Eight high-quality studies, including 947 patients and 1911 controls, were selected for the final meta-analysis. There was no significant association between TNF-α -308G/A polymorphism and ITP in overall and Asian populations. However, a significant positive association was observed between them in the dominant genetic model (AA+AG versus GG) in the Caucasian population (OR = 1.35, 95% confidence interval [CI]: 1.07-1.71, P_H = 0.173).

Conclusions:

Our finding suggested that TNF-α -308G/A might be involved in development of ITP in the Caucasian population, but not in the Asian population. Among Caucasians the A allele (AA+AG) was associated with ITP. However, larger-scale studies are required to confirm our findings.

Introduction

Immune thrombocytopenia (ITP) is an acquired autoimmune disease characterized by autoantibody-dependent accelerated destruction and immature megakaryocytes leading to decreased platelet production (Kistangari and McCrae, 2013). Approximately 6.4 per 100,000 children and 3.3 per 100,000 adults were newly diagnosed per year (Terrell et al., 2010). Although its etiology remains unknown, both genetic and environmental factors are main causes leading to the development of this disease (Nadeem et al., 2015). Among the genetic factors, single-nucleotide polymorphisms (SNPs) in tumor necrosis factor-alpha (TNF-α) have been examined as candidate factors that might play a role in susceptibility of ITP (Foster et al., 2001; Satoh et al., 2004; Rocha et al., 2010; Okulu et al., 2011; Pehlivan et al., 2011; Sarpatwari et al., 2011; El Sissy et al., 2014; Wang et al., 2014; Pavkovic et al., 2015; Yadav et al., 2016).

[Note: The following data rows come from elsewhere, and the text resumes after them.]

/-- A pass over which the sets of a state with the invariant stand shows that state's fields. -/
theorem snapshotPass_showsFields {u : State} {q : DriverRun} (hu : Inv u)
    (stands : Stands u (passGen q).2 (passGenAgain q).2) : ShowsFieldsOf u (snapshotPass q).snapshot := by
  have toStatus : Follows (passGen q).2 (passStatus q).2 := Follows.refl.read _
  have toBasic : Follows (passGen q).2 (passBasic q).2 := toStatus.trans (follows_driverReads _ _)
  have toTemps : Follows (passGen q).2 (passTemps q).2 := toBasic.trans (follows_driverReads _ _)
  have toCellCount : Follows (passGen q).2 (passCellCount q).2 := toTemps.read _
  have fromCells : Follows (passCells q).2 (passGenAgain q).2 := Follows.refl.read _
  have fromCellCount : Follows (passCellCount q).2 (passGenAgain q).2 := (follows_driverReads _ _).trans fromCells
  have fromTemps : Follows (passTemps q).2 (passGenAgain q).2 := (Follows.refl.read _).trans fromCellCount
  have fromBasic : Follows (passBasic q).2 (passGenAgain q).2 := (follows_driverReads _ _).trans fromTemps
  have fromStatus : Follows (passStatus q).2 (passGenAgain q).2 := (follows_driverReads _ _).trans fromBasic
  have basic : (passBasic q).1 = basicAddrs.map fun a => regRead a u :=
    driverReads_of_stands stands toStatus fromBasic (window_field (by decide) (by decide))
  have ntcN : ntcCountRead (passBasic q).1 = u.basic.ntcN.toNat := by rw [basic, ntcCountRead_views]
  have cellN : (passCellCount q).1.toNat = u.cells.cellN := by
    rw [← cellCount_toNat hu, ← regRead_of_sameSets (stands _ toCellCount fromCellCount) (by decide)]
    exact congrArg BitVec.toNat (driverRead_value_after _ _)
  have temps : (passTemps q).1 = (ntcTempAddrs (ntcCountRead (passBasic q).1)).map fun a => regRead a u := by
    have := u.basic.ntcN.isLt
    exact driverReads_of_stands stands toBasic fromTemps (window_field (by decide) (by omega))
  have cells : (passCells q).1 = (cellMvAddrs (passCellCount q).1.toNat).map fun a => regRead a u := by
    have := cellN_le hu
    exact driverReads_of_stands stands toCellCount fromCells (window_field (by decide) (by omega))
  obtain ⟨_, basicSet, cellSet⟩ := stands _ toStatus fromStatus
  obtain ⟨basicValid, cellsValid⟩ := status_validBits (passStatus q).2.block
  have status : (passStatus q).1 = regRead 0x0008#16 (passStatus q).2.block := driverRead_value_after _ _
  simp only [ShowsFieldsOf, snapshotPass_eq]
  refine ⟨basic, ntcN ▸ temps, cellN ▸ cells, ?_, ?_⟩
  · rw [status, basicValid, basicSet]
  · rw [status, cellsValid, cellSet]

/-! ## The obligation -/

/-- The loop returns a pass that it comes to by reads, and whose two readings of GEN are equal. -/
theorem snapshotLoop_follows {n : Nat} {r q : DriverRun} {snap : Snapshot}
    (h : snapshotLoop n r = some (snap, q)) :
    ∃ p, Follows r p ∧ (snapshotPass p).genBefore = (snapshotPass p).genAfter ∧
      snap = (snapshotPass p).snapshot ∧ q = (snapshotPass p).rest := by
  induction n generalizing r with
  | zero => cases h
  | succ n ih =>
    simp only [snapshotLoop] at h
    split at h
    · next equal =>
      cases h
      exact ⟨r, .refl, equal, rfl, rfl⟩
    · obtain ⟨p, hrp, found⟩ := ih h
      exact ⟨p, (follows_snapshotPass r).trans hrp, found⟩

/-- Settles O57: the state is the one the first reading of GEN leaves, in the pass that is returned. -/
theorem currentStateIsOneCommit : Obligations.CurrentStateIsOneCommit := by
  intro r q snap inv empty noReset few run
  obtain ⟨p, hrp, equal, rfl, rest⟩ := snapshotLoop_follows run
  simp only [snapshotPass_eq] at equal rest
  subst rest
  have toGen : Follows r (passGen p).2 := hrp.read _
  have toEnd : Follows (passGen p).2 (passGenAgain p).2 := follows_passGenAgain p
  have gens : regRead 0x0018#16 (passGen p).2.block = regRead 0x0018#16 (passGenAgain p).2.block :=
    (driverRead_value_after _ _).symm.trans (equal.trans (driverRead_value_after _ _))
  have stands : Stands (passGen p).2.block (passGen p).2 (passGenAgain p).2 :=
    stands_of_gens_eq (NoResetBetween.follows noReset toGen) (toGen.edgesLeft_le.trans_lt few)
      (gens_eq_of_regRead_eq gens)
  obtain ⟨l, traceGen, runGen⟩ := toGen.advances
  obtain ⟨m, traceEnd, _⟩ := toEnd.advances
  have trace : (passGenAgain p).2.trace = l ++ m := by rw [traceEnd, traceGen, empty, List.nil_append]
  have reached : runSteps l.length (r.block.setPending (l ++ m)) = .next ((passGen p).2.block.setPending m) := runGen m
  have invThere : Inv ((passGen p).2.block.setPending m) :=
    runSteps_keeps (fun s t hs inv => stepKeepsTheInvariant s t inv hs) reached
      (inv_hostOps (HostOps.refl.setPending _) inv)
  obtain ⟨basic, temps, cells, basicValid, cellsValid⟩ := snapshotPass_showsFields invThere stands
  refine ⟨l.length, _, by simp [trace], ?_, invThere, basic, temps.trans List.map_map, cells.trans List.map_map,
    basicValid, cellsValid⟩
  rw [trace]
  exact reached

end Sys2Proof.Machine
end

section
/-! PROOFS. Exceptions: which steps the block refuses, and how precise the outcome of a dispatch without a
commit is (60_exceptions.md). -/

namespace Sys2Proof.Machine

/-! ## The step that is refused -/

/-- With nothing presented the step is idle (R226). -/
theorem step_idle {s : State} (hp : s.pending = []) : step s = .next s := by
  simp only [step, hp]

/-- A word that spells no host operation is refused by the decoder's reason (R101). -/
theorem step_reservedWord {s : State} {w : Word} {rest : List Stimulus} {e : DecodeError}
    (hp : s.pending = .htw w :: rest) (hd : decodeHtw w = .error e) :
    step s = .refused (.noHostOperation e) := by
  simp only [step, hp, hd]

/-- Settles O8, by the next stimulus: none, an edge, a word that decodes, and a word that does not are one step
each, and only the last answers no state. -/
theorem onlyReservedWordsStopAStep : Obligations.OnlyReservedWordsStopAStep := by
  refine fun s => ⟨step_idle, ?_⟩
  rcases hp : s.pending with _ | ⟨w | p, rest⟩
  · exact .inl ⟨s, step_idle hp⟩
  · cases hd : decodeHtw w with
    | ok i =>
      obtain ⟨t, next⟩ := exec_total i (s.setPending rest)
      exact .inl ⟨t, (step_word hp hd).trans next⟩
    | error e => exact .inr ⟨w, rest, e, rfl, hd, step_reservedWord hp hd⟩
  · exact .inl ⟨_, step_edge hp⟩

/-! ## The dispatch that commits nothing -/

/-- The mask of an outcome is 1 shifted to the outcome's bit (R211). -/
theorem outcomeBit_eq_shift {c : ResultCode} (h : c ≠ .none) :
    ∃ k, k < 6 ∧ stickyIndex c = some k ∧ outcomeBit c = 1#6 <<< k := by
  cases c with
  | none => exact absurd rfl h
  | basicOk => exact ⟨0, by decide, rfl, rfl⟩
  | cellOk => exact ⟨1, by decide, rfl, rfl⟩
  | ignored => exact ⟨2, by decide, rfl, rfl⟩
  | runt => exact ⟨2, by decide, rfl, rfl⟩
  | invalidShort => exact ⟨3, by decide, rfl, rfl⟩
  | invalidStart => exact ⟨3, by decide, rfl, rfl⟩
  | invalidNtc => exact ⟨3, by decide, rfl, rfl⟩
  | deviceError => exact ⟨4, by decide, rfl, rfl⟩

/-- A dispatch whose result is no success writes the frame's records and raises the outcome, and that is all it
does (R151, R219). -/
theorem dispatchFrame_failed {f : Memory} (hf : f ≠ []) (s : State) (notBasic : resultOf f ≠ .basicOk)
    (notCell : resultOf f ≠ .cellOk) :
    resultOf f ≠ .none ∧ dispatchFrame f s = (s.recordFrame f).raiseOutcome (resultOf f) := by
  obtain ⟨t, e, ⟨outcome, _, _, rfl⟩ | ⟨code, _⟩ | ⟨code, _⟩⟩ := selectDecode_result hf (s.recordFrame f)
  · exact ⟨outcome, e⟩
  · exact absurd code notBasic
  · exact absurd code notCell

/-- Settles O31: the dispatch from the emptied buffer is two writes of records and one outcome's bit. -/
theorem failedDispatchIsPrecise : Obligations.FailedDispatchIsPrecise := by
  intro s t hm room h notBasic notCell
  rw [exec_dispatch_terminate hm room.ne] at h
  cases h
  have nonempty : s.buf ++ [0x77#8] ≠ [] := by simp
  obtain ⟨last, _⟩ := dispatchFrame_records nonempty s.emptyBuffer
  rw [last] at notBasic notCell
  obtain ⟨outcome, failed⟩ := dispatchFrame_failed nonempty s.emptyBuffer notBasic notCell
  obtain ⟨k, hk, index, mask⟩ := outcomeBit_eq_shift outcome
  rw [failed]
  exact ⟨rfl, rfl, k, hk, index, congrArg (s.sticky ||| ·) mask⟩

end Sys2Proof.Machine
end

section
/-! PROOFS. Reset: the edge that resets the block, and what the registers read after it
(70_reset_and_hazards.md). -/

namespace Sys2Proof.Machine

/-! ## The reset edge -/

/-- A reset edge presents the encoder's level and resets: its bus transaction and its beat are not run (R74,
R241). -/
theorem clockEdge_reset {p : Pins} (hr : p.rst = true) (s : State) :
    clockEdge p s = (s.presentCmd p.encCmd).hardReset := if_pos hr

/-- After a reset no event is set and none enabled, so the line is low (R195, R240). -/
@[simp] theorem hardReset_irq (s : State) : s.hardReset.irq = false := by
  simp [State.irq, irqOf]

/-- Settles O13: the step takes the edge, which is a reset alone, and each element is then the reset's. -/
theorem resetEdgeResetsAndDiscards : Obligations.ResetEdgeResetsAndDiscards := by
  intro s p rest hr hp
  have reset : step s = .next ((s.setPending rest).presentCmd p.encCmd).hardReset := by
    rw [step_edge hp, ← clockEdge_setPending, clockEdge_reset hr]
  refine ⟨_, reset, ?_⟩
  simp [BasicSet.empty, CellSet.empty]

/-! ## The registers after reset -/

/-- Every view but the parameter's is 0 after reset: a register shows fields that are 0, and no entry of
either window lies below its count of 0 (R240, R51, R52). -/
theorem view_resetWith (cfg : Config) {r : Reg} (h : r ≠ .param) : view (State.resetWith cfg) r = 0#32 := by
  cases r with
  | param => exact absurd rfl h
  | status => simp [view, State.resetWith, BasicSet.empty, CellSet.empty]
  | lastFrame => simp [view, State.resetWith, resultNumber]
  | lastStat => simp [view, State.resetWith]
  | gen => simp [view, State.resetWith]
  | _ => rfl

/-- PARAM is reached at 0x0000 only (R27). -/
theorem reaches_of_regAt_param {a : Addr} {cfg : Config} (h : regAt cfg a = .param) : Reaches a 0x0000 :=
  reaches_of_regAt h (by decide) (by decide) (by simp [regTable]) (by simp)

/-- Settles O49, by whether the address reaches PARAM: if it does, the read is the parameter's layout, and if
not, the view of a register whose reset value is 0. -/
theorem resetRegistersReadZero : Obligations.ResetRegistersReadZero := by
  refine ⟨fun cfg a hcfg => ⟨_, exec_rd a _, fun param => ?_, fun other => ?_⟩, rfl⟩
  · rw [regRead_table param rfl]
    exact view_param_toNat hcfg
  · exact view_resetWith cfg fun param => other (reaches_of_regAt_param param)

end Sys2Proof.Machine
end
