-- ==== Sys2Proof/Word.lean ====
section
/-! DEFINITION. The data words of the bitbuf core (spec/00_scope.md R6, R7; spec/10_state.md R33). -/

namespace Sys2Proof

/-- One byte of a buffer or of a byte-sequence operand. -/
abbrev Byte := BitVec 8

/-- A 32-bit word: the command word CMD (R70) and the datapath word (`WORD_BITS`, R6). -/
abbrev Word := BitVec 32

/-- A 64-bit value: the operand A, the result RES and the cursor registers (R6, R33). -/
abbrev Word64 := BitVec 64

end Sys2Proof
end

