/-- A transaction whose bits 31 to 15 are not all 0 ends with IllegalCommand, whatever its OP and WID, and
changes no unit. -/
def Obligations.ReservedBitsAreIllegal : Prop :=
  ∀ (s : State) (x : Transaction) (rest : List HostEvent),
    s.pending = .command x :: rest → x.inp.length ≤ s.limits.inMaxBytes.toNat →
    x.cmd.extractLsb' 15 17 ≠ 0 → s.endsIllegal rest

/-- A transaction whose OP is none of 0x02, 0x03, 0x22 and 0x23 (R.RDBITS, R.RDSBITS, W.WRBITS, W.WRSBITS)
and whose WID is not 0 ends with IllegalCommand and changes no unit. -/
def Obligations.WidthOnAnotherCommandIsIllegal : Prop :=
  ∀ (s : State) (x : Transaction) (rest : List HostEvent),
    s.pending = .command x :: rest → x.inp.length ≤ s.limits.inMaxBytes.toNat →
    x.cmd.extractLsb' 0 8 ∉ [opcode (.rRdbits 0), opcode (.rRdsbits 0), opcode (.wWrbits 0),
      opcode (.wWrsbits 0)] →
    x.cmd.extractLsb' 8 7 ≠ 0 → s.endsIllegal rest

/-- Nine command words written out bit by bit from the fields of the opcode table decode to the commands
they stand for, and two illegal ones do not. -/
def Obligations.WrittenOutWordsDecode : Prop :=
  decode 0b00000000000000000000000000000001 = .ok .rNew ∧
  decode 0b00000000000000000000001100000010 = .ok (.rRdbits 3) ∧
  decode 0b00000000000000000100000000000011 = .ok (.rRdsbits 64) ∧
  decode 0b00000000000000000111111100100010 = .ok (.wWrbits 127) ∧
  decode 0b00000000000000000000010100100011 = .ok (.wWrsbits 5) ∧
  decode 0b00000000000000000000000000001010 = .ok .rRdi32 ∧
  decode 0b00000000000000000000000000101101 = .ok .wWrf64 ∧
  decode 0b00000000000000000000000000110001 = .ok .wWrrun ∧
  decode 0b00000000000000000000000000111100 = .ok .wData ∧
  decode 0b00000000000000001000000000100100 = .error .reservedBits ∧
  decode 0b00000000000000000000100000100100 = .error .widthNotUsed

/-- When the host's next event is a transaction whose IN the port carries and whose CMD decodes to i, the
step is exec of i in the state whose CMD, A and IN registers hold the transaction and whose later events
remain. -/
def Obligations.StepRunsTheDecodedCommand : Prop :=
  ∀ (s : State) (x : Transaction) (rest : List HostEvent) (i : Instr),
    s.pending = .command x :: rest → x.inp.length ≤ s.limits.inMaxBytes.toNat →
    decode x.cmd = .ok i →
    step s = exec i { s with cmd := x.cmd, a := x.a, inp := x.inp, pending := rest }

/-- The host must not present an IN longer than IN_MAX_BYTES; a step whose next event is such a transaction
is refused by name, whatever the command (the model's form of I12, log 4). -/
def Obligations.OverlongInIsRefused : Prop :=
  ∀ (s : State) (x : Transaction) (rest : List HostEvent),
    s.pending = .command x :: rest → s.limits.inMaxBytes.toNat < x.inp.length →
    step s = .refused .inTooLong

/-- Every step with an event waiting takes exactly the first event, and what it does is the same whatever
further events the host issues after the ones already waiting. That the host's events wait in a list of
which a step takes the first is the model's choice (log 1), and so is that a block reset keeps the later
ones (log 9). -/
def Obligations.StepsFollowIssueOrder : Prop :=
  ∀ (s t : State) (es : List HostEvent), s.pending ≠ [] → step s = .next t →
    t.pending = s.pending.tail ∧ step (s.issue es) = .next (t.issue es)

/-- A block reset sets R.BUF to no bytes, R.LEN, R.TOT, R.CUR, W.CAP, W.CUR, W.BW and W.POISON to 0, W.BUF
to four zero bytes and W.TOT to 32. R.NEW with an empty IN makes the same reader, and W.NEW with A = 0 the
same writer where WBUF_MAX_BYTES admits its 4 bytes. No response is pending. -/
def Obligations.BlockResetSetsTheResetState : Prop :=
  ∀ (s : State) (rest : List HostEvent), s.pending = .blockReset :: rest →
    ∃ t, step s = .next t ∧
      (∀ k, t.reader.buf.read k = 0) ∧ t.reader.len = 0 ∧ t.reader.tot = 0 ∧ t.reader.cur = 0 ∧
      t.writer.cap = 0 ∧ t.writer.buf.bytes 0 (t.writer.cap.toNat + 4) = [0, 0, 0, 0] ∧
      t.writer.tot = 32 ∧ t.writer.cur = 0 ∧ t.writer.bw = 0 ∧ t.writer.poison = false ∧
      t.responded = false ∧
      (∃ u, exec .rNew { s with inp := [] } = .next u ∧ u.reader = t.reader) ∧
      (4 ≤ s.limits.wbufMaxBytes.toNat →
        ∃ u, exec .wNew { s with a := 0 } = .next u ∧ u.writer = t.writer)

TNF-α is a potential proinflammatory cytokine that plays a prominent role in the inflammatory and immune response, and it is involved in regulation of cell proliferation and differentiation (Qidwai and Khan, 2011). SNPs are common in the promoter region of TNF-α. Several polymorphisms such as -238A/G (rs361525), -308G/A (rs1800629), -857C/T (rs1799724), -863C/A (rs1800630), and -1031T/C (rs1799964) in the region were reported to influence the expression of TNF-α (Hellmig et al., 2005; Somi et al., 2006). Moreover, overexpression of TNF-α was observed in many inflammatory diseases, such as type 2 diabetes mellitus, allergic disease, and autoimmune disease (Schulz et al., 2014; Sefri et al., 2014; Li et al., 2015). Previous studies reported that TNF-α -308G/A could affect its transcription (Messer et al., 1991; Bidwell et al., 1999), and the locus was speculated to increase the risk and exacerbate the outcome of ITP.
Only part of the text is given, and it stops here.